Mianyang city ordered all able-bodied males under 50 years old to take water and tools and walk or drive to Beichuan, where most of the buildings had collapsed.
Nervous Chengdu residents spent the night outside or headed to the suburbs. State media citing the Sichuan seismology bureau, reported 313 aftershocks.
"We can't get to sleep. We're afraid of the earthquake. We're afraid of all the shaking," said 52-year-old factory worker Huang Ju, who took her ailing, elderly mother out of the Jinjiang District People's Hospital.
Outside the hospital, Huang sat in a wheelchair wrapped in blankets while her mother, who was ill, slept in a hospital bed next to her.
The earthquake hit one of the last homes of the giant panda at the Wolong Nature Reserve and panda breeding center, in Wenchuan county, which remained out of contact, Xinhua said.
The Wolong PandaCam, a live online video feed showing the activities of the pandas at the nature reserve, stopped showing footage of the animals late Sunday night. About 1,200 pandas — 80 percent of the surviving wild population in China — live in several mountainous areas of Sichuan.
The earthquake, China's deadliest since 1976, occurred in an area with numerous fault lines that have triggered destructive temblors before. A magnitude 7.5 earthquake in Diexi, Sichuan that hit on August 25, 1933 killed more than 9,300 people.
The U.S. Geological Survey initially said Monday's quake had a magnitude of 7.8 but later revised it to 7.9.
In Juyuan town, Xinhua said its reporters saw buried teenagers struggling to break loose from underneath the rubble of the three-story building "while others were crying out for help."
As many as 900 students were trapped and four ninth graders were immediately killed, Xinhua said. Photos showed people using cranes, mechanical hoists and their hands to remove slabs of concrete and steel.
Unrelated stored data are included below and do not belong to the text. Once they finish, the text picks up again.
-- ==== Sys2Proof/Word.lean ====
section
/-! DEFINITION. The bit-vector and level types of the block (spec/00_scope.md R6, R8). -/

namespace Sys2Proof

/-- `WORD_WIDTH` = 32, unsigned (R6, R8). -/
abbrev Word := BitVec 32

/-- A delay count: `DELAY_WIDTH` = 32 bits, unsigned, every value legal (R6, R22). -/
abbrev DelayCount := BitVec 32

/-- The level of a line or the value of one bit: high is `true` is 1, low is `false` is 0 (R51). -/
abbrev Level := Bool

end Sys2Proof
end

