-- ==== Sys2Proof/Machine/State.lean ====
section
/-! DEFINITION. The complete state of one link (spec/10_state.md R20), the inputs and observations a run needs
(00_scope.md R12, R16), the reasons a step can stop, and reset (70_reset_and_hazards.md R220). -/

namespace Sys2Proof.Machine

/-- The recorded link direction `DIR` (10_state.md R21). -/
inductive Direction where
  | float | drive
deriving DecidableEq, Repr

/-- The mode of the data pad, `DIO_OE` (10_state.md R35). -/
inductive PinMode where
  | input | output
deriving DecidableEq, Repr

/-- An event: one call of a platform primitive or of the delay engine (00_scope.md R10). -/
inductive Event where
  /-- `C1`, `C0`: `PinWrite(CLK, l)`. -/
  | clk (l : Level)
  /-- `D1`, `D0`: `PinWrite(DIO, v)`. -/
  | dio (v : Level)
  /-- `MI`, `MO`: `PinMode(DIO, m)`. -/
  | mode (m : PinMode)
  /-- `S1`, `S0`: a `PinRead(DIO)` and its answer. -/
  | sample (v : Level)
  /-- `Wn`: `Wait(n)`. -/
  | wait (n : DelayCount)
deriving DecidableEq, Repr

/-- A dispatch slot: empty, or populated with the bit-banged operation of its own index (10_state.md R23). -/
inductive Slot where
  | empty | populated
deriving DecidableEq, Repr

/-- `DISPATCH[0..3]`: read, readWithParity, write, writeWithParity (10_state.md R23). -/
structure DispatchTable where
  slot0 : Slot
  slot1 : Slot
  slot2 : Slot
  slot3 : Slot
deriving DecidableEq, Repr

/-- `PHASE`: the position of the sequencer inside the current command (10_state.md R27), under the names of
45_microsequencer.md R183 to R186. -/
inductive Phase where
  | idle
  | taCheck | taMi | taSet | taSet2 | taWait | taClr | taMo
  | rdSmp | rdSet | rdWait | rdClr
  | rpClr | rpSmp | rpSet | rpWait | rpPclr | rpPsmp | rpPset | rpPwait | rpPend
  | wrPre | wrClr | wrDrv | wrSet | wrWait | wrEnd
  | wpPre | wpSet | wpDrv | wpWait | wpClr | wpPdrv | wpPclr | wpPwait1 | wpPset | wpPset2 | wpPwait2 | wpPend
deriving DecidableEq, Repr

/-- What the response ports show when `rsp_valid` is raised (30_encoding.md R77). -/
structure Response where
  rdata  : Word
  perr   : Bool
  status : BitVec 1
deriving DecidableEq, Repr

/-- One link. The fields down to `status` are the complete state of 10_state.md R20; `link` is its
configuration (R24, R39); the last five are the inputs the step reads and the observations it leaves
(00_scope.md R12, R13, R16; log entries 2, 7, 8). -/
structure State where
  /-- `DIR` (R21). -/
  dir : Direction
  /-- The seven `T_*` registers (R22); they exist only on a variable clock width link (log entry 13). -/
  timing : Profile
  /-- `DISPATCH` (R23). -/
  dispatch : DispatchTable
  /-- `CLK_O` (R33). -/
  clkO : Level
  /-- `DIO_O` (R34). -/
  dioO : Level
  /-- `DIO_OE` (R35). -/
  dioOe : PinMode
  /-- `OP` (R25). -/
  op : BitVec 3
  /-- `TICKS` (R25). -/
  ticks : BitVec 6
  /-- `WDATA` (R25). -/
  wdata : Word
  /-- `SHIFT` (R26). -/
  shift : Word
  /-- `BITIDX` (R26). -/
  bitidx : BitVec 6
  /-- `PAR` (R26). -/
  par : Bool
  /-- `SMP` (R26). -/
  smp : Bool
  /-- `PHASE` (R27). -/
  phase : Phase
  /-- `RDATA` (R28). -/
  rdata : Word
  /-- `PERR` (R29). -/
  perr : Bool
  /-- `STATUS` (R30). -/
  status : BitVec 1
  /-- `FIXED_CLK_WIDTH` and `DELAY_UNIT_CYCLES` of this link (R24, R39; 43_timing.md R158). -/
  link : Config.Link
  /-- The commands the host will present, in order (00_scope.md R16). -/
  host : List Command
  /-- The answers the target will give to the next samples, in order (00_scope.md R13). -/
  target : List Level
  /-- How many free answers have been drawn: the model's own field (log entry 2). -/
  draws : Nat
  /-- The full trace so far, oldest event first (00_scope.md R10, R16). -/
  trace : List Event
  /-- The responses given so far, oldest first (30_encoding.md R77). -/
  responses : List Response
deriving DecidableEq, Repr

/-- A reason for a fault. THERE IS NONE: the block raises no exception, has no trap and no faulting outcome
(60_exceptions.md R200, R205; 00_scope.md R14), so no step can answer a fault. Log entry 11. -/
inductive Fault where
deriving DecidableEq, Repr

/-- Why a command is refused: the closed list of 00_scope.md R14. A refusal ends the run and says nothing of
the hardware, so each is safe (log entry 12). -/
inductive Refusal where
  /-- An arm of `exec` whose instruction has no meaning yet; raised by no arm of this model. Safe. -/
  | notModelled (mnemonic : String)
  /-- `OP` is `110` or `111` (30_encoding.md R79). Raised by `step` on a word that decodes to no command. Safe. -/
  | reservedOpcode
  /-- `init` or `configureTiming` with a nonzero `TICKS` field (R80). Raised by `step` likewise. Safe. -/
  | reservedField
  /-- `configureTiming` on a fixed clock width link (43_timing.md R156). Raised by its meaning. Safe. -/
  | timingAbsent
  /-- A transport command whose slot is empty (44_dispatch_init.md R168). Raised by the four transport
  meanings. Safe. -/
  | notInitialised
  /-- A transport command with a tick count of 0 or above 32 (30_encoding.md R78). Raised by the four
  transport meanings. Safe. -/
  | ticksOutOfRange
deriving DecidableEq, Repr

/-- Every value that reset leaves open: the OPEN parameters of 00_scope.md R6 and the registers 10_state.md
R41 calls unspecified. -/
structure ResetValues where
  /-- The link's configuration: its variant and the length of its delay unit. -/
  link : Config.Link
  /-- `TIMING_RESET`. -/
  timing : Profile
  /-- `PIN_RESET`: the levels and the mode of the three latches. -/
  clkO : Level
  dioO : Level
  dioOe : PinMode
  /-- The operand, working and result registers. -/
  op : BitVec 3
  ticks : BitVec 6
  wdata : Word
  shift : Word
  bitidx : BitVec 6
  par : Bool
  smp : Bool
  rdata : Word
  perr : Bool
  status : BitVec 1
deriving DecidableEq, Repr

/-- The state after reset for given open values (70_reset_and_hazards.md R220, 10_state.md R41): idle,
direction `Float`, every slot empty; a new run, so nothing has been observed yet (00_scope.md R16). -/
def State.resetOf (v : ResetValues) : State where
  dir := .float
  timing := v.timing
  dispatch := ⟨.empty, .empty, .empty, .empty⟩
  clkO := v.clkO
  dioO := v.dioO
  dioOe := v.dioOe
  op := v.op
  ticks := v.ticks
  wdata := v.wdata
  shift := v.shift
  bitidx := v.bitidx
  par := v.par
  smp := v.smp
  phase := .idle
  rdata := v.rdata
  perr := v.perr
  status := v.status
  link := v.link
  host := []
  target := []
  draws := 0
  trace := []
  responses := []

/-- The values the model names for `State.reset`. DESIGN CHOICE, unsafe (log entries 3 to 6): a variable clock
width link, its delay unit left free (log entry 15), the launch premise's pins (70_reset_and_hazards.md R224) with `DIO_O` low, and zeros. No
statement about the machine rests on them: statements take `State.resetOf` for every value, or every state. -/
def ResetValues.named : ResetValues where
  link := ⟨false, Config.delayUnitCycles⟩
  timing := ⟨0, 0, 0, 0, 0, 0, 0⟩
  clkO := false
  dioO := false
  dioOe := .input
  op := 0
  ticks := 0
  wdata := 0
  shift := 0
  bitidx := 0
  par := false
  smp := false
  rdata := 0
  perr := false
  status := 0

/-- The machine right after reset, for the named open values. -/
def State.reset : State := State.resetOf ResetValues.named

end Sys2Proof.Machine
end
Two girls were quoted by Xinhua as saying they escaped because they had "run faster than others."
Though news trickled out in the first hours after the quake, the government and its media quickly mobilized, with nearly 8,000 soldiers and police sent to the area. China Central Television ran non-stop coverage, with phone reports from reporters and a few isolated camera shots from the scene.
Disasters always pose a test to the communist government, whose mandate in part rests on providing relief to those in need. In recent years, the government has improved emergency planning and rapid response training for the military.
The earthquake also rattled buildings in Beijing, some 930 miles to the north, less than three months before the Chinese capital was expected to be full of hundreds of thousands of foreign visitors for the Summer Olympics.
Li Jiulin, a top engineer on the 91,000-seat National Stadium — known as the Bird's Nest and the jewel of the Olympics — was conducting an inspection at the venue when the quake occurred. He told reporters the building was designed to withstand a 8.0 quake.
"The Olympic venues were not affected by the earthquake," said Sun Weide, a spokesman for the Beijing organizing committee.
IOC President Jacques Rogge sent "deepest felt condolences for the victims" in a letter written to China's president.
"The Olympic Movement is at your side, especially during these difficult moments. Our thoughts are with you." Rogge said in his letter.
Skyscrapers swayed in Shanghai and in the Taiwanese capital of Taipei, 100 miles off the southeastern Chinese coast. There were no immediate reports of injuries or damage.
The quake was felt as far away as the Vietnamese capital of Hanoi, where some people hurried out of swaying office buildings and into the streets downtown. A building in the Thai capital of Bangkok also was evacuated after the quake was felt there.
The last serious earthquake in China was in 2003, when a 6.8-magnitude quake killed 268 people in Bachu county in the west of Xinjiang.
China's deadliest earthquake in modern history struck the northeastern city of Tangshan on July 28, 1976, killing 240,000 people.